Go through the entries and copy every line that has the string "dmaPort" in it.

[Records drawn from a dataset]

- - -

-- ==== Sys2Proof/Laws/KeepsHost.lean ====
section
/-!
SUPPORT. `Keeps` for every operation of DMA, the ports, the monitor, the ledger, trust, power, the register block.
-/

namespace Sys2Proof.Machine

/-! ## Dma -/

theorem State.setDma_keeps {s0 s : State} {x1 x2} (h : Keeps s0 s) : Keeps s0 (State.setDma s x1 x2) := by
  unfold State.setDma
  with_reducible repeat' first | assumption | simp only [Keeps.upd]

theorem State.dmaEvt_keeps {s0 s : State} {x1 x2} (h : Keeps s0 s) : Keeps s0 (State.dmaEvt s x1 x2) := by
  unfold State.dmaEvt
  with_reducible repeat' first | assumption | apply State.cause1_keeps

theorem State.dmaNext_keeps {s0 s : State} {x1 x2} (h : Keeps s0 s) : Keeps s0 (State.dmaNext s x1 x2) := by
  unfold State.dmaNext
  with_reducible repeat' first | assumption | apply State.put1_keeps | apply State.setDma_keeps

theorem execDmaArm_keeps {s0 s : State} {x0} (h : Keeps s0 s) : KeepsOut s0 (execDmaArm x0 s) := by
  unfold execDmaArm
  with_reducible repeat' first
    | assumption | apply State.bump1_keeps | apply State.dmaNext_keeps | apply State.put1_keeps | apply KeepsOut.ite | apply KeepsOut.next

theorem State.dmaReadSeg_keeps {s0 s : State} {rd a n ext bad} (h : Keeps s0 s) (hr : ∀ a x, Keeps s0 a → Keeps s0 (rd a x).2) :
    Keeps s0 (s.dmaReadSeg rd a n ext bad).st := by
  unfold State.dmaReadSeg
  split
  · dsimp only
    exact State.refusedUnits_keeps h
  · have ht := State.translate_keeps (x1 := dmaPort) (x2 := false) (x3 := a) h
    split
    · rename_i off s1 e
      have h1 : Keeps s0 s1 := Keeps.of_snd e ht
      have H : ∀ (l : List Nat) (r : DmaData), Keeps s0 r.st → Keeps s0 (l.foldl (fun (acc : DmaData) k =>
          let (v, b) := rd acc.st (off + 4 * k)
          (⟨acc.data ++ (leBytes 4 (v.getD 0)).map (fun x => (x, false)), if v.isNone then stOffline else acc.status, b⟩ : DmaData)) r).st := by
        intro l
        induction l with
        | nil => exact fun _ h => h
        | cons g l ih => exact fun r h => ih _ (hr _ _ h)
      dsimp only
      split <;> exact H _ _ h1
    · rename_i rg o s1 e
      have h1 : Keeps s0 s1 := Keeps.of_snd e ht
      split
      · exact h1
      · dsimp only
        split
        · exact State.ask_keeps h1
        · exact State.refusedUnits_keeps h1
    · dsimp only
      split
      · dsimp only
        split
        · exact State.pcieEvt_keeps (State.bump_keeps (State.segRead_keeps h))
        · exact State.segRead_keeps h
      · exact State.segRead_keeps h

theorem State.dmaRead_keeps {s0 s : State} {rd a n ext bad} (h : Keeps s0 s) (hr : ∀ a x, Keeps s0 a → Keeps s0 (rd a x).2) :
    Keeps s0 (s.dmaRead rd a n ext bad).st := by
  unfold State.dmaRead
  generalize segments a n = l
  have H : ∀ (l : List (Nat × Nat)) (r : DmaData), Keeps s0 r.st → Keeps s0 (l.foldl (fun (acc : DmaData) sg =>
    if acc.status ≠ stOk then acc
    else
      let x := acc.st.dmaReadSeg rd sg.1 sg.2 (ext.drop (sg.1 - a)) bad
      (⟨acc.data ++ x.data, x.status, x.st⟩ : DmaData)) r).st := by
    intro l
    induction l with
    | nil => exact fun _ h => h
    | cons g l ih =>
      intro r h
      refine ih _ ?_
      beta_reduce
      split
      · exact h
      · exact State.dmaReadSeg_keeps h hr
  exact H l _ h

theorem State.mirrorStore_keeps {s0 s : State} {x1 x2 x3 x4} (h : Keeps s0 s) : Keeps s0 (State.mirrorStore s x1 x2 x3 x4) := by
  unfold State.mirrorStore
  with_reducible repeat' first | assumption | apply State.mirrorWords_keeps | apply State.noteStore_keeps | apply Keeps.ite

theorem State.dmaWriteSeg_keeps {s0 s : State} {wr a d} (h : Keeps s0 s) (hw : ∀ a x v, Keeps s0 a → Keeps s0 (wr a x v).2) :
    Keeps s0 (s.dmaWriteSeg wr a d).1 := by
  unfold State.dmaWriteSeg
  split
  · dsimp only
    exact State.refusedUnits_keeps h
  · have ht := State.translate_keeps (x1 := dmaPort) (x2 := true) (x3 := a) h
    split
    · rename_i off s1 e
      refine Keeps.foldl_fst (Keeps.of_snd e ht) fun acc x k => ?_
      dsimp only
      split
      · exact k
      · exact hw _ _ _ k
    · have hf := Keeps.foldl_fst (l := poisonRuns 0 d) (f := fun (acc : State × Nat) x =>
        let y := acc.1.segWriteP dmaPort (a + x.1) x.2.1 x.2.2
        (y.1, if acc.2 = stOk then y.2 else acc.2)) (s := (s, stOk)) h (fun _ _ k => State.segWriteP_keeps k)
      dsimp only
      split
      · split
        · exact hf
        · dsimp only
          split
          · exact State.mirrorStore_keeps hf
          · exact hf
      · exact hf

theorem State.dmaWrite_keeps {s0 s : State} {wr a d} (h : Keeps s0 s) (hw : ∀ a x v, Keeps s0 a → Keeps s0 (wr a x v).2) :
    Keeps s0 ((s.dmaWrite wr a d).1) := by
  unfold State.dmaWrite
  (try dsimp only)
  with_reducible repeat' first
    | apply hw | assumption | intro _ _ _ | intro _ _ | apply State.dmaWriteSeg_keeps | apply Keeps.ite_fst | apply Keeps.foldl_fst

theorem State.dmaFetch_keeps {s0 s sx : State} {rd d a n ext bad} (h : Keeps s0 s) (hr : ∀ a x, Keeps s0 a → Keeps s0 (rd a x).2) :
    Keeps s0 (State.dmaFetch rd sx s d a n ext bad).st := by
  unfold State.dmaFetch
  dsimp only
  split
  · exact State.dmaRead_keeps h hr
  · split <;> exact State.takeFree_keeps (State.dmaRead_keeps h hr)

theorem State.dmaMove_keeps {s0 s : State} {rd wr d n ext bad} (h : Keeps s0 s) (hr : ∀ a x, Keeps s0 a → Keeps s0 (rd a x).2)
    (hw : ∀ a x v, Keeps s0 a → Keeps s0 (wr a x v).2) : Keeps s0 (State.dmaMove rd wr s d n ext bad).st := by
  unfold State.dmaMove
  generalize dmaPieces d n = l
  refine List.foldlRecOn (motive := fun (x : DmaRun) => Keeps s0 x.st) l _ h ?_
  intro x hx p _
  dsimp only
  split
  · exact hx
  · split
    · exact State.dmaFetch_keeps hx hr
    · split <;> exact State.dmaWrite_keeps (State.dmaFetch_keeps hx hr) hw

theorem State.dmaFail_keeps {s0 s : State} {x1 x2 x3 x4} (h : Keeps s0 s) : Keeps s0 (State.dmaFail s x1 x2 x3 x4) := by
  unfold State.dmaFail
  with_reducible repeat' first
    | assumption | apply State.dmaEvt_keeps | apply State.put1_keeps | apply State.setDma_keeps | apply State.storePut_keeps | apply Keeps.ite

theorem State.dmaPoison_keeps {s0 s : State} {x1 x2} (h : Keeps s0 s) : Keeps s0 (State.dmaPoison s x1 x2) := by
  unfold State.dmaPoison
  with_reducible repeat' first | assumption | apply State.put1_keeps | apply State.setDma_keeps | apply Keeps.ite

theorem State.dmaBody_keeps {s0 s : State} {rd wr n ext bad} (h : Keeps s0 s) (hr : ∀ a x, Keeps s0 a → Keeps s0 (rd a x).2)
    (hw : ∀ a x v, Keeps s0 a → Keeps s0 (wr a x v).2) : Keeps s0 (State.dmaBody rd wr s n ext bad).1.st := by
  have hm := State.dmaPoison_keeps (x1 := n) (x2 := (State.dmaMove rd wr s (s.dmaChan n).desc (dmaLen (s.dmaChan n).desc) ext bad).poison)
    (State.dmaMove_keeps (d := (s.dmaChan n).desc) (n := dmaLen (s.dmaChan n).desc) (ext := ext) (bad := bad) h hr hw)
  unfold State.dmaBody
  dsimp only
  repeat' (first | exact hm | exact State.dmaWrite_keeps hm hw | split)

theorem State.dmaVisible_keeps {s0 s sx : State} (h : Keeps s0 s) : Keeps s0 (s.dmaVisible sx) := by
  unfold State.dmaVisible
  dsimp only
  split
  · exact State.emit_keeps (State.flushLanes_keeps h)
  · exact State.flushLanes_keeps h

theorem State.dmaFinish_keeps {s0 s : State} {x1 x2 x3} (h : Keeps s0 s) : Keeps s0 (State.dmaFinish s x1 x2 x3) := by
  unfold State.dmaFinish
  with_reducible repeat' first
    | assumption | apply State.dmaEvt_keeps | apply State.dmaFail_keeps | apply State.dmaNext_keeps | apply State.put1_keeps
    | apply State.setDma_keeps | apply State.storePut_keeps | apply Keeps.ite

theorem State.dmaComplete_keeps {s0 s : State} {rd wr n ext bad} (h : Keeps s0 s) (hr : ∀ a x, Keeps s0 a → Keeps s0 (rd a x).2)
    (hw : ∀ a x v, Keeps s0 a → Keeps s0 (wr a x v).2) : Keeps s0 (State.dmaComplete rd wr s n ext bad) := by
  have hb := State.dmaBody_keeps (n := n) (ext := ext) (bad := bad) h hr hw
  unfold State.dmaComplete
  dsimp only
  with_reducible repeat' first
    | apply State.dmaVisible_keeps | assumption | intro _ _ _ | intro _ _ | apply State.dmaBody_keeps | apply State.dmaFail_keeps
    | apply State.dmaFinish_keeps | apply State.dmaVisible_keeps | apply State.setDma_keeps | apply Keeps.ite

theorem State.dmaIssued_keeps {s0 s : State} {rd wr n ext bad} (h : Keeps s0 s) (hr : ∀ a x, Keeps s0 a → Keeps s0 (rd a x).2)
    (hw : ∀ a x v, Keeps s0 a → Keeps s0 (wr a x v).2) : Keeps s0 (State.dmaIssued rd wr s n ext bad) := by
  unfold State.dmaIssued
  dsimp only
  split
  · exact h
  · exact State.dmaMove_keeps (State.takeFree_keeps h) hr hw

theorem State.dmaDrop_keeps {s0 s : State} {x1 x2} (h : Keeps s0 s) : Keeps s0 (State.dmaDrop s x1 x2) := by
  unfold State.dmaDrop
  with_reducible repeat' first | assumption | apply State.put1_keeps | apply State.setDma_keeps | apply State.takeFree_keeps

theorem State.dmaAbandon_keeps {s0 s : State} {n st} (h : Keeps s0 s) : Keeps s0 (s.dmaAbandon n st) := by
  unfold State.dmaAbandon
  dsimp only
  split
  · exact State.dmaDrop_keeps h
  · exact State.dmaDrop_keeps (State.dmaIssued_keeps (State.takeFree_keeps h) (fun _ _ k => k) (fun _ _ _ k => k))

theorem State.dmaDisable_keeps {s0 s : State} {x1} (h : Keeps s0 s) : Keeps s0 (State.dmaDisable s x1) := by
  unfold State.dmaDisable
  with_reducible repeat' first | assumption | apply State.dmaAbandon_keeps | apply State.put1_keeps | apply Keeps.ite

theorem State.dmaReset_keeps {s0 s : State} (h : Keeps s0 s) : Keeps s0 (State.dmaReset s) := by
  unfold State.dmaReset
  with_reducible repeat' first
    | assumption | intro _ _ _ | intro _ _ | apply State.dmaAbandon_keeps | apply State.put1_keeps | apply Keeps.ite | apply Keeps.forN

/-! ## Ports -/

theorem execCompletionTimeout_keeps {s0 s : State} {x0 x1} (h : Keeps s0 s) : KeepsOut s0 (execCompletionTimeout x0 x1 s) := by
  unfold execCompletionTimeout
  with_reducible repeat' first
    | assumption | apply State.emit_keeps | apply State.pcieCto_keeps | apply State.upTo_keeps | apply KeepsOut.ite | apply KeepsOut.next
    | simp only [Keeps.upd] | split

theorem execLinkDown_keeps {s0 s : State} (h : Keeps s0 s) : KeepsOut s0 (execLinkDown s) := by
  unfold execLinkDown
  with_reducible repeat' first
    | assumption | apply State.bump_keeps | apply State.hostReadsEnd_keeps | apply State.pcieEvt_keeps | apply State.put_keeps | apply KeepsOut.ite
    | apply KeepsOut.next

theorem execLinkUp_keeps {s0 s : State} {x0 x1} (h : Keeps s0 s) : KeepsOut s0 (execLinkUp x0 x1 s) := by
  unfold execLinkUp
  with_reducible repeat' first
    | assumption | apply State.pcieEvt_keeps | apply State.put_keeps | apply State.vecFlush_keeps | apply KeepsOut.ite | apply KeepsOut.next

theorem State.fnReset_keeps {s0 s : State} (h : Keeps s0 s) : Keeps s0 (State.fnReset s) := by
  unfold State.fnReset
  with_reducible repeat' first | assumption | apply State.put_keeps | simp only [Keeps.upd]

- - -

◆ **PROBLEM SOLUTION**
  · have ht := State.translate_keeps (x1 := dmaPort) (x2 := false) (x3 := a) h
  · have ht := State.translate_keeps (x1 := dmaPort) (x2 := true) (x3 := a) h
        let y := acc.1.segWriteP dmaPort (a + x.1) x.2.1 x.2.2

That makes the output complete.